Your task:
Search the entries below for "resp" and copy each matching line.

Top of Provided entries

/-! setFld -/
@[simp] theorem State.setFld_pending (s : State) (p : Nat) (f : Fld) (v w : Nat) : (s.setFld p f v w).pending = s.pending := rfl
@[simp] theorem State.setFld_nonce (s : State) (p : Nat) (f : Fld) (v w : Nat) : (s.setFld p f v w).nonce = s.nonce := rfl
@[simp] theorem State.setFld_resp (s : State) (p : Nat) (f : Fld) (v w : Nat) : (s.setFld p f v w).resp = s.resp := rfl
@[simp] theorem State.setFld_ctrs (s : State) (p : Nat) (f : Fld) (v w : Nat) : (s.setFld p f v w).ctrs = s.ctrs := rfl
@[simp] theorem State.setFld_snaps (s : State) (p : Nat) (f : Fld) (v w : Nat) : (s.setFld p f v w).snaps = s.snaps := rfl
@[simp] theorem State.setFld_clatch (s : State) (p : Nat) (f : Fld) (v w : Nat) : (s.setFld p f v w).clatch = s.clatch := rfl
@[simp] theorem State.setFld_bank (s : State) (p : Nat) (f : Fld) (v w : Nat) : (s.setFld p f v w).bank = s.bank := rfl
@[simp] theorem State.setFld_time (s : State) (p : Nat) (f : Fld) (v w : Nat) : (s.setFld p f v w).time = s.time := rfl
@[simp] theorem State.setFld_irq (s : State) (p : Nat) (f : Fld) (v w : Nat) : (s.setFld p f v w).irq = s.irq := rfl
@[simp] theorem State.setFld_hub (s : State) (p : Nat) (f : Fld) (v w : Nat) : (s.setFld p f v w).hub = s.hub := rfl
@[simp] theorem State.setFld_tick (s : State) (p : Nat) (f : Fld) (v w : Nat) : (s.setFld p f v w).tick = s.tick := rfl
@[simp] theorem State.setFld_buf (s : State) (p : Nat) (f : Fld) (v w : Nat) : (s.setFld p f v w).buf = s.buf := rfl
@[simp] theorem State.setFld_core (s : State) (p : Nat) (f : Fld) (v w : Nat) : (s.setFld p f v w).core = s.core := rfl
@[simp] theorem State.setFld_queue (s : State) (p : Nat) (f : Fld) (v w : Nat) : (s.setFld p f v w).queue = s.queue := rfl
@[simp] theorem State.setFld_bridge (s : State) (p : Nat) (f : Fld) (v w : Nat) : (s.setFld p f v w).bridge = s.bridge := rfl
@[simp] theorem State.setFld_mirror (s : State) (p : Nat) (f : Fld) (v w : Nat) : (s.setFld p f v w).mirror = s.mirror := rfl
@[simp] theorem State.setFld_gate (s : State) (p : Nat) (f : Fld) (v w : Nat) : (s.setFld p f v w).gate = s.gate := rfl
@[simp] theorem State.setFld_sched (s : State) (p : Nat) (f : Fld) (v w : Nat) : (s.setFld p f v w).sched = s.sched := rfl
@[simp] theorem State.setFld_team (s : State) (p : Nat) (f : Fld) (v w : Nat) : (s.setFld p f v w).team = s.team := rfl
@[simp] theorem State.setFld_tabs (s : State) (p : Nat) (f : Fld) (v w : Nat) : (s.setFld p f v w).tabs = s.tabs := rfl
@[simp] theorem State.setFld_fdb (s : State) (p : Nat) (f : Fld) (v w : Nat) : (s.setFld p f v w).fdb = s.fdb := rfl
@[simp] theorem State.setFld_sig (s : State) (p : Nat) (f : Fld) (v w : Nat) : (s.setFld p f v w).sig = s.sig := rfl
@[simp] theorem State.setFld_swap (s : State) (p : Nat) (f : Fld) (v w : Nat) : (s.setFld p f v w).swap = s.swap := rfl
@[simp] theorem State.setFld_failLog (s : State) (p : Nat) (f : Fld) (v w : Nat) : (s.setFld p f v w).failLog = s.failLog := rfl
@[simp] theorem State.setFld_mar (s : State) (p : Nat) (f : Fld) (v w : Nat) : (s.setFld p f v w).mar = s.mar := rfl
@[simp] theorem State.setFld_image (s : State) (p : Nat) (f : Fld) (v w : Nat) : (s.setFld p f v w).image = s.image := rfl
@[simp] theorem State.setFld_link (s : State) (p : Nat) (f : Fld) (v w : Nat) : (s.setFld p f v w).link = s.link := rfl
@[simp] theorem State.setFld_rx (s : State) (p : Nat) (f : Fld) (v w : Nat) : (s.setFld p f v w).rx = s.rx := rfl
@[simp] theorem State.setFld_tx (s : State) (p : Nat) (f : Fld) (v w : Nat) : (s.setFld p f v w).tx = s.tx := rfl
@[simp] theorem State.setFld_mdio (s : State) (p : Nat) (f : Fld) (v w : Nat) : (s.setFld p f v w).mdio = s.mdio := rfl
@[simp] theorem State.setFld_ciph (s : State) (p : Nat) (f : Fld) (v w : Nat) : (s.setFld p f v w).ciph = s.ciph := rfl
@[simp] theorem State.setFld_chan (s : State) (p : Nat) (f : Fld) (v w : Nat) : (s.setFld p f v w).chan = s.chan := rfl
@[simp] theorem State.setFld_half (s : State) (p : Nat) (f : Fld) (v w : Nat) : (s.setFld p f v w).half = s.half := rfl
@[simp] theorem State.setFld_phy (s : State) (p : Nat) (f : Fld) (v w : Nat) : (s.setFld p f v w).phy = s.phy := rfl
@[simp] theorem State.setFld_dom (s : State) (p : Nat) (f : Fld) (v w : Nat) : (s.setFld p f v w).dom = s.dom := rfl
@[simp] theorem State.setFld_dev (s : State) (p : Nat) (f : Fld) (v w : Nat) : (s.setFld p f v w).dev = s.dev := rfl
@[simp] theorem State.setFld_sag (s : State) (p : Nat) (f : Fld) (v w : Nat) : (s.setFld p f v w).sag = s.sag := rfl
@[simp] theorem State.setFld_lehr (s : State) (p : Nat) (f : Fld) (v w : Nat) : (s.setFld p f v w).lehr = s.lehr := rfl
@[simp] theorem State.setFld_boot (s : State) (p : Nat) (f : Fld) (v w : Nat) : (s.setFld p f v w).boot = s.boot := rfl
@[simp] theorem State.setFld_fuse (s : State) (p : Nat) (f : Fld) (v w : Nat) : (s.setFld p f v w).fuse = s.fuse := rfl
@[simp] theorem State.setFld_flash (s : State) (p : Nat) (f : Fld) (v w : Nat) : (s.setFld p f v w).flash = s.flash := rfl
@[simp] theorem State.setFld_hostMem (s : State) (p : Nat) (f : Fld) (v w : Nat) : (s.setFld p f v w).hostMem = s.hostMem := rfl
@[simp] theorem State.setFld_pins (s : State) (p : Nat) (f : Fld) (v w : Nat) : (s.setFld p f v w).pins = s.pins := rfl
@[simp] theorem State.setFld_pcie (s : State) (p : Nat) (f : Fld) (v w : Nat) : (s.setFld p f v w).pcie = s.pcie := rfl
@[simp] theorem State.setFld_ring (s : State) (p : Nat) (f : Fld) (v w : Nat) : (s.setFld p f v w).ring = s.ring := rfl
@[simp] theorem State.setFld_vlatch (s : State) (p : Nat) (f : Fld) (v w : Nat) : (s.setFld p f v w).vlatch = s.vlatch := rfl

/-! raise -/
@[simp] theorem State.raise_pending (s : State) (p i : Nat) : (s.raise p i).pending = s.pending := rfl
@[simp] theorem State.raise_nonce (s : State) (p i : Nat) : (s.raise p i).nonce = s.nonce := rfl
@[simp] theorem State.raise_resp (s : State) (p i : Nat) : (s.raise p i).resp = s.resp := rfl
@[simp] theorem State.raise_ctrs (s : State) (p i : Nat) : (s.raise p i).ctrs = s.ctrs := rfl
@[simp] theorem State.raise_snaps (s : State) (p i : Nat) : (s.raise p i).snaps = s.snaps := rfl
@[simp] theorem State.raise_clatch (s : State) (p i : Nat) : (s.raise p i).clatch = s.clatch := rfl
@[simp] theorem State.raise_bank (s : State) (p i : Nat) : (s.raise p i).bank = s.bank := rfl
@[simp] theorem State.raise_time (s : State) (p i : Nat) : (s.raise p i).time = s.time := rfl
@[simp] theorem State.raise_irq (s : State) (p i : Nat) : (s.raise p i).irq = s.irq := rfl
@[simp] theorem State.raise_hub (s : State) (p i : Nat) : (s.raise p i).hub = s.hub := rfl
@[simp] theorem State.raise_tick (s : State) (p i : Nat) : (s.raise p i).tick = s.tick := rfl
@[simp] theorem State.raise_buf (s : State) (p i : Nat) : (s.raise p i).buf = s.buf := rfl
@[simp] theorem State.raise_core (s : State) (p i : Nat) : (s.raise p i).core = s.core := rfl
@[simp] theorem State.raise_queue (s : State) (p i : Nat) : (s.raise p i).queue = s.queue := rfl
@[simp] theorem State.raise_bridge (s : State) (p i : Nat) : (s.raise p i).bridge = s.bridge := rfl
@[simp] theorem State.raise_mirror (s : State) (p i : Nat) : (s.raise p i).mirror = s.mirror := rfl
@[simp] theorem State.raise_gate (s : State) (p i : Nat) : (s.raise p i).gate = s.gate := rfl
@[simp] theorem State.raise_sched (s : State) (p i : Nat) : (s.raise p i).sched = s.sched := rfl
@[simp] theorem State.raise_team (s : State) (p i : Nat) : (s.raise p i).team = s.team := rfl
@[simp] theorem State.raise_tabs (s : State) (p i : Nat) : (s.raise p i).tabs = s.tabs := rfl
@[simp] theorem State.raise_fdb (s : State) (p i : Nat) : (s.raise p i).fdb = s.fdb := rfl
@[simp] theorem State.raise_sig (s : State) (p i : Nat) : (s.raise p i).sig = s.sig := rfl
@[simp] theorem State.raise_swap (s : State) (p i : Nat) : (s.raise p i).swap = s.swap := rfl
@[simp] theorem State.raise_failLog (s : State) (p i : Nat) : (s.raise p i).failLog = s.failLog := rfl
@[simp] theorem State.raise_mar (s : State) (p i : Nat) : (s.raise p i).mar = s.mar := rfl
@[simp] theorem State.raise_image (s : State) (p i : Nat) : (s.raise p i).image = s.image := rfl
@[simp] theorem State.raise_link (s : State) (p i : Nat) : (s.raise p i).link = s.link := rfl
@[simp] theorem State.raise_rx (s : State) (p i : Nat) : (s.raise p i).rx = s.rx := rfl
@[simp] theorem State.raise_tx (s : State) (p i : Nat) : (s.raise p i).tx = s.tx := rfl
@[simp] theorem State.raise_mdio (s : State) (p i : Nat) : (s.raise p i).mdio = s.mdio := rfl
@[simp] theorem State.raise_ciph (s : State) (p i : Nat) : (s.raise p i).ciph = s.ciph := rfl
@[simp] theorem State.raise_chan (s : State) (p i : Nat) : (s.raise p i).chan = s.chan := rfl
@[simp] theorem State.raise_half (s : State) (p i : Nat) : (s.raise p i).half = s.half := rfl
@[simp] theorem State.raise_phy (s : State) (p i : Nat) : (s.raise p i).phy = s.phy := rfl
@[simp] theorem State.raise_dom (s : State) (p i : Nat) : (s.raise p i).dom = s.dom := rfl
@[simp] theorem State.raise_dev (s : State) (p i : Nat) : (s.raise p i).dev = s.dev := rfl
@[simp] theorem State.raise_sag (s : State) (p i : Nat) : (s.raise p i).sag = s.sag := rfl
@[simp] theorem State.raise_lehr (s : State) (p i : Nat) : (s.raise p i).lehr = s.lehr := rfl
@[simp] theorem State.raise_boot (s : State) (p i : Nat) : (s.raise p i).boot = s.boot := rfl
@[simp] theorem State.raise_fuse (s : State) (p i : Nat) : (s.raise p i).fuse = s.fuse := rfl
@[simp] theorem State.raise_flash (s : State) (p i : Nat) : (s.raise p i).flash = s.flash := rfl
@[simp] theorem State.raise_hostMem (s : State) (p i : Nat) : (s.raise p i).hostMem = s.hostMem := rfl
@[simp] theorem State.raise_pins (s : State) (p i : Nat) : (s.raise p i).pins = s.pins := rfl
@[simp] theorem State.raise_pcie (s : State) (p i : Nat) : (s.raise p i).pcie = s.pcie := rfl
@[simp] theorem State.raise_ring (s : State) (p i : Nat) : (s.raise p i).ring = s.ring := rfl
@[simp] theorem State.raise_vlatch (s : State) (p i : Nat) : (s.raise p i).vlatch = s.vlatch := rfl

Bottom of Provided entries

Reply:
@[simp] theorem State.setFld_resp (s : State) (p : Nat) (f : Fld) (v w : Nat) : (s.setFld p f v w).resp = s.resp := rfl
@[simp] theorem State.raise_resp (s : State) (p i : Nat) : (s.raise p i).resp = s.resp := rfl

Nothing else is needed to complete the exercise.